So Wilson Tuckey says that terrorists might sneak into Australia posing as illegal immigrants, and Parliament erupts. Kevin says that all the Libs are racist, and Malcolm says they’re not and they all have a jolly good time at our expense arguing about who is the kettle and who is the pot.
Poor old Wilson does tend to froth at the mouth from time to time. Surely it could all have been over and done with very quickly if someone had pointed out that there are lots of easier ways for a terrorist to breach our defences than running this particular gauntlet. Then they could move on with the rather more important business of running the country, instead of running each other down. Perhaps, if they wanted a bit of a laugh, they could suggest that we encourage this means of entry, because any terrorist silly enough to follow such a path would soon be exposed, possibly bringing down a whole network of terrorists!
It is an effective way of avoiding the issue. There are somewhere between 40 and 60 million refugees in the world, and getting ourselves in a moral uproar about a few of them keeps us from having to consider the big picture, which seems far beyond the ability of our politicians to solve.
Meanwhile the refugees get to spend time in an Indonesian detention centre, but we don’t apologise for that. It’s better than being interred with the children behind razor wire in the Australia desert, isn’t it? Come to think of it, I wouldn’t mind a few weeks in Bali myself.
The adversarial nature of our political system encourages each identical side of the fence to see it as their main duty to try to differentiate themselves from the other side, egged on by a superficial media: surely there has to be a better way.

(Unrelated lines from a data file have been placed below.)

theorem witness_FramesReceived_2 :
    (0 < 6 ∧ linked.tailRuns = true ∧ linked.linkActive 0 = true ∧ linked.gov.boot ≠ 3 ∧ (linked.link 0).nextRx < 65536 ∧
     (Frame.parse [251, 3] = none)) ∧
    (5 < 6 ∧ linked.tailRuns = true ∧ linked.linkActive 5 = true ∧ linked.gov.boot ≠ 3 ∧ (linked.link 5).nextRx < 65536 ∧
     (Frame.parse [251, 3] = none)) ∧
    (1 < 6 ∧ linked.tailRuns = true ∧ linked.linkActive 1 = true ∧ linked.gov.boot ≠ 3 ∧ (linked.link 1).nextRx < 65536 ∧
     Frame.parse frameA.bytes = some (asRead frameA) ∧ bit (asRead frameA).flags 2 = false) ∧
    (1 < 6 ∧ linked.tailRuns = true ∧ linked.linkActive 1 = true ∧ linked.gov.boot ≠ 3 ∧ (linked.link 1).nextRx < 65536 ∧
     Frame.parse frameN.bytes = some (asRead frameN) ∧ bit (asRead frameN).flags 2 = true) ∧
    (1 < 6 ∧ linked.tailRuns = true ∧ linked.linkActive 1 = true ∧ linked.gov.boot ≠ 3 ∧ (linked.link 1).nextRx < 65536 ∧
     Frame.parse frameA.bytes = some (asRead frameA) ∧ (asRead frameA).typ ≠ 0 ∧ (asRead frameA).seq % 65536 = (linked.link 1).nextRx ∧ 1 < 4) ∧
    (5 < 6 ∧ linked.tailRuns = true ∧ linked.linkActive 5 = true ∧ linked.gov.boot ≠ 3 ∧ (linked.link 5).nextRx < 65536 ∧
     Frame.parse frameU.bytes = some (asRead frameU) ∧ (asRead frameU).typ ≠ 0 ∧ (asRead frameU).seq % 65536 = (linked.link 5).nextRx ∧
     (asRead frameU).typ = 8) ∧
    (1 < 6 ∧ linked.tailRuns = true ∧ linked.linkActive 1 = true ∧ linked.gov.boot ≠ 3 ∧ (linked.link 1).nextRx < 65536 ∧
     Frame.parse frameU.bytes = some (asRead frameU) ∧ (asRead frameU).typ ≠ 0 ∧ (asRead frameU).seq % 65536 = (linked.link 1).nextRx ∧
     (asRead frameU).typ = 8 ∧ linked.updUsed 1 + ceilDiv (asRead frameU).len 64 ≤ 256) ∧
    (1 < 6 ∧ updFull.tailRuns = true ∧ updFull.linkActive 1 = true ∧ updFull.gov.boot ≠ 3 ∧ (updFull.link 1).nextRx < 65536 ∧
     Frame.parse frameU.bytes = some (asRead frameU) ∧ (asRead frameU).typ ≠ 0 ∧ (asRead frameU).seq % 65536 = (updFull.link 1).nextRx ∧
     (asRead frameU).typ = 8 ∧ 256 < updFull.updUsed 1 + ceilDiv (asRead frameU).len 64) ∧
    (1 < 6 ∧ linked.tailRuns = true ∧ linked.linkActive 1 = true ∧ linked.gov.boot ≠ 3 ∧ (linked.link 1).nextRx < 65536 ∧
     Frame.parse frameA.bytes = some (asRead frameA) ∧ (asRead frameA).typ ≠ 0 ∧ (asRead frameA).seq % 65536 = (linked.link 1).nextRx ∧ 1 < 4 ∧
     (asRead frameA).typ = 6 ∧ linked.tail.odQueue.length < 8) ∧
    (1 < 6 ∧ odFull.tailRuns = true ∧ odFull.linkActive 1 = true ∧ odFull.gov.boot ≠ 3 ∧ (odFull.link 1).nextRx < 65536 ∧
     Frame.parse frameA.bytes = some (asRead frameA) ∧ (asRead frameA).typ ≠ 0 ∧ (asRead frameA).seq % 65536 = (odFull.link 1).nextRx ∧ 1 < 4 ∧
     (asRead frameA).typ = 6 ∧ 8 ≤ odFull.tail.odQueue.length) ∧
    (4 < 6 ∧ linked.tailRuns = true ∧ linked.linkActive 4 = true ∧ linked.gov.boot ≠ 3 ∧ (linked.link 4).nextRx < 65536 ∧
     Frame.parse frameA.bytes = some (asRead frameA) ∧ (asRead frameA).typ ≠ 0 ∧ (asRead frameA).seq % 65536 = (linked.link 4).nextRx ∧
     (asRead frameA).typ ≠ 8 ∧ (4 ≤ 4 ∨ (asRead frameA).typ ≠ 6)) ∧
    (1 < 6 ∧ linked.tailRuns = true ∧ linked.linkActive 1 = true ∧ linked.gov.boot ≠ 3 ∧ (linked.link 1).nextRx < 65536 ∧
     Frame.parse frameN.bytes = some (asRead frameN) ∧ (asRead frameN).typ ≠ 0 ∧ (asRead frameN).seq % 65536 = (linked.link 1).nextRx ∧
     (asRead frameN).typ ≠ 8 ∧ (4 ≤ 1 ∨ (asRead frameN).typ ≠ 6)) ∧
    (1 < 6 ∧ linked.tailRuns = true ∧ linked.linkActive 1 = true ∧ linked.gov.boot ≠ 3 ∧ (linked.link 1).nextRx < 65536 ∧
     Frame.parse frameO.bytes = some (asRead frameO) ∧ ((asRead frameO).typ = 0 ∨ (asRead frameO).seq % 65536 ≠ (linked.link 1).nextRx)) ∧
    (1 < 6 ∧ linked.tailRuns = true ∧ linked.linkActive 1 = true ∧ linked.gov.boot ≠ 3 ∧ (linked.link 1).nextRx < 65536 ∧
     Frame.parse frameC.bytes = some (asRead frameC) ∧ 1 < 4 ∧
     10 = ((asRead frameC).creditTotal + 65536 - (linked.stream (asRead frameC).creditStream).granted) % 65536 ∧ 0 < 10 ∧ 10 ≤ 32768) :=
  ⟨by decide +kernel, by decide +kernel, by decide +kernel, by decide +kernel, by decide +kernel, by decide +kernel, ⟨by decide +kernel, by decide +kernel⟩, ⟨by decide +kernel, by decide +kernel⟩, ⟨by decide +kernel, by decide +kernel, by decide +kernel⟩, ⟨by decide +kernel, by decide +kernel, by decide +kernel⟩, ⟨by decide +kernel, by decide +kernel⟩, ⟨by decide +kernel, by decide +kernel⟩, by decide +kernel, ⟨by decide +kernel, by decide +kernel⟩⟩
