-- ==== Sys2Proof/Machine/Dispatch.lean ====
section
/-! DEFINITION. exec: one arm per row of the opcode table, one meaning per arm. -/

namespace Sys2Proof.Machine

open Sys2Proof

def exec (i : Instr) (s : State) : Host.Outcome State Fault Refusal :=
  match i with
  -- commands
  | .clrFault => Sys2Proof.Machine.execClrFault s
  | .writeBits => Sys2Proof.Machine.execWriteBits s
  | .readBits => Sys2Proof.Machine.execReadBits s
  | .setBit => Sys2Proof.Machine.execSetBit s
  | .alignWr => Sys2Proof.Machine.execAlignWr s
  | .alignRd => Sys2Proof.Machine.execAlignRd s
  | .scanZeros => Sys2Proof.Machine.execScanZeros s
  | .encDiff => Sys2Proof.Machine.execEncDiff s
  | .decDiff => Sys2Proof.Machine.execDecDiff s
  | .encCw => Sys2Proof.Machine.execEncCw s
  | .decCw => Sys2Proof.Machine.execDecCw s
  | .encRow => Sys2Proof.Machine.execEncRow s
  | .decRow => Sys2Proof.Machine.execDecRow s
  | .wrHeader => Sys2Proof.Machine.execWrHeader s
  | .rdHeader => Sys2Proof.Machine.execRdHeader s
  | .encBlock => Sys2Proof.Machine.execEncBlock s
  | .decBlock => Sys2Proof.Machine.execDecBlock s
  | .patchSize => Sys2Proof.Machine.execPatchSize s
  | .encode => Sys2Proof.Machine.execEncode s
  | .decode => Sys2Proof.Machine.execDecode s
  -- stream formats
  | .hdr total count width slice tag => Sys2Proof.Machine.execHdr total count width slice tag s
  | .raw x => Sys2Proof.Machine.execRaw x s
  | .cwUnary lit m => Sys2Proof.Machine.execCwUnary lit m s
  | .cwEscape lit e => Sys2Proof.Machine.execCwEscape lit e s
  | .markReserved => Sys2Proof.Machine.execMarkReserved s
  | .markContinued => Sys2Proof.Machine.execMarkContinued s
  | .markLiteral n => Sys2Proof.Machine.execMarkLiteral n s
  | .markConstant b => Sys2Proof.Machine.execMarkConstant b s
  | .litDiff d => Sys2Proof.Machine.execLitDiff d s
  | .pad p => Sys2Proof.Machine.execPad p s
  | .tag0 => Sys2Proof.Machine.execTag0 s
  | .tag1 => Sys2Proof.Machine.execTag1 s
  | .tag2 => Sys2Proof.Machine.execTag2 s
  | .tag3 => Sys2Proof.Machine.execTag3 s
  | .tag4 => Sys2Proof.Machine.execTag4 s
  | .tag6 => Sys2Proof.Machine.execTag6 s
  | .tagReserved b => Sys2Proof.Machine.execTagReserved b s
  -- reserved opcodes
  | .cmdReserved op => Sys2Proof.Machine.execCmdReserved op s

end Sys2Proof.Machine
end

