-- ==== Sys2Proof/Laws/Checks.lean ====
section
/-! SUPPORT. When the opening checks pass (R142, R182, R183, R185, R223), and when a command is
accepted. -/

namespace Sys2Proof.Machine

variable {s : State}

/-- An idle engine without a fault starts a command (R38, R228). -/
theorem accepts_of_ready (h : s.ready) : accepts s = true := by
  simp [accepts, h.1, h.2]

theorem ready_of_accepts (h : accepts s = true) : s.ready := by
  simpa [accepts, State.ready] using h

theorem checkWidth_none (h : s.width.toNat ≤ 64) : checkWidth s = none :=
  if_neg (by simpa using h)

theorem checkWidth_bad (h : 64 < s.width.toNat) : checkWidth s = some .badWidth :=
  if_pos h

/-- R142 passes exactly where CFG is legal. -/
theorem checkCodec_none_iff : checkCodec s = none ↔ s.codecLegal := by
  unfold checkCodec State.codecLegal
  split
  · simp_all
  · split <;> simp_all

theorem checkGeometry_none_iff : checkGeometry s = none ↔ s.geometryLegal := by
  unfold checkGeometry State.geometryLegal
  split
  · rename_i h
    simp only [reduceCtorEq, false_iff, not_and]
    intro h1 h2
    rcases h with h | h
    · exact absurd h h1
    · omega
  · rename_i h
    rw [not_or] at h
    split
    · simp only [reduceCtorEq, false_iff, not_and]
      omega
    · simp only [true_iff]
      exact ⟨h.1, by omega, by omega⟩

theorem or_eq_none {a b : Option Cause} : a.or b = none ↔ a = none ∧ b = none := by
  cases a <;> simp

/-- `ValidateEncode()` passes (R182). -/
theorem checkEncode_none_iff : checkEncode s = none ↔ s.codecLegal ∧ s.geometryLegal := by
  rw [checkEncode, or_eq_none, checkCodec_none_iff, checkGeometry_none_iff]

/-- `ValidateDecodeHost()` passes (R183). -/
theorem checkDecode_none_iff :
    checkDecode s = none ↔ typeReserved s.cfg.typ = false ∧ s.geometryLegal := by
  rw [checkDecode, ← checkGeometry_none_iff]
  split <;> simp_all

/-- `ValidateBlock()` passes (R185). -/
theorem checkBlock_none_iff : checkBlock s = none ↔ s.codecLegal ∧ s.blkw ≠ 0 ∧
    s.eidx.toNat + s.blkw.toNat ≤ s.elim.toNat ∧ s.bitpos.toNat % 8 = 0 := by
  rw [checkBlock, or_eq_none, checkCodec_none_iff]
  refine and_congr_right fun _ => ?_
  split
  · simp_all
  · split
    · simp only [reduceCtorEq, false_iff, not_and]; omega
    · split
      · simp only [reduceCtorEq, false_iff, not_and]; omega
      · simp only [true_iff]
        exact ⟨‹_›, by omega, by omega⟩

/-- The checks of the row commands pass (R163, R166). -/
theorem checkRow_none_iff : checkRow s = none ↔ s.codecLegal ∧ s.blkw ≠ 0 ∧
    s.eidx.toNat + (s.blkw.toNat - 1) ≤ s.elim.toNat := by
  rw [checkRow, or_eq_none, checkCodec_none_iff]
  refine and_congr_right fun _ => ?_
  split
  · simp_all
  · split
    · simp only [reduceCtorEq, false_iff, not_and]; omega
    · simp only [true_iff]
      exact ⟨‹_›, by omega⟩

theorem checkRowItem_none_iff : checkRowItem s = none ↔ s.codecLegal ∧
    s.eidx.toNat + s.rem.toNat ≤ s.elim.toNat := by
  rw [checkRowItem, or_eq_none, checkCodec_none_iff]
  refine and_congr_right fun _ => ?_
  split <;> simp <;> omega

end Sys2Proof.Machine
end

Recently there has been some disagreement in the Coalition parties on the subject of climate change, and the ETS in particular. It’s all a sign that Malcolm Turnbull can’t control his party members. Labor, on the other hand, is tightly disciplined, and in total agreement on this issue.
And the media sees this as a good thing? Debate and dissension should not be allowed - even encouraged? Isn’t a bit of healthy disagreement a healthy sign?
I think Michael Crichton put it rather well when he said “Historically, the claim of consensus has been the first refuge of scoundrels; it is a way to avoid debate by claiming that the matter is already settled”.
Only 38 per cent of people are in favour of passing the Carbon Pollution (there’s an oxymoron if ever I’ve heard one!) Reduction Scheme (CPRS) before the Copenhagen summit in December (see What the People Want, October 23, 2009). Forty-two per cent of Australians are opposed to the bill; 40 per cent support it.
I’m with the 42 per cent, and I consider it a disgrace that the whole matter is not being debated furiously, and disrupting both sides of politics. I can’t believe that every single member of the Labor Party is in favour. Aren’t they allowed to have an opinion?
As I write this, the 24-hour weather forecast is for an 80 per cent chance of 40 to 80mm of steady rain, but it’s not happening. Australia - 0.3 per cent of the world’s population, responsible for about 1.4 per cent of global emissions - is about to embark on a project which will radically change our economy and way of life, hopefully setting an example for the rest of the world, on the basis of a long term weather forecast, of which “scientists” are 90 per cent confident.
I wouldn’t board a plane flight which had a 90 per cent chance of arriving at its destination, although I would happily load that plane with politicians. I certainly don’t want to gamble the future of my country on such odds.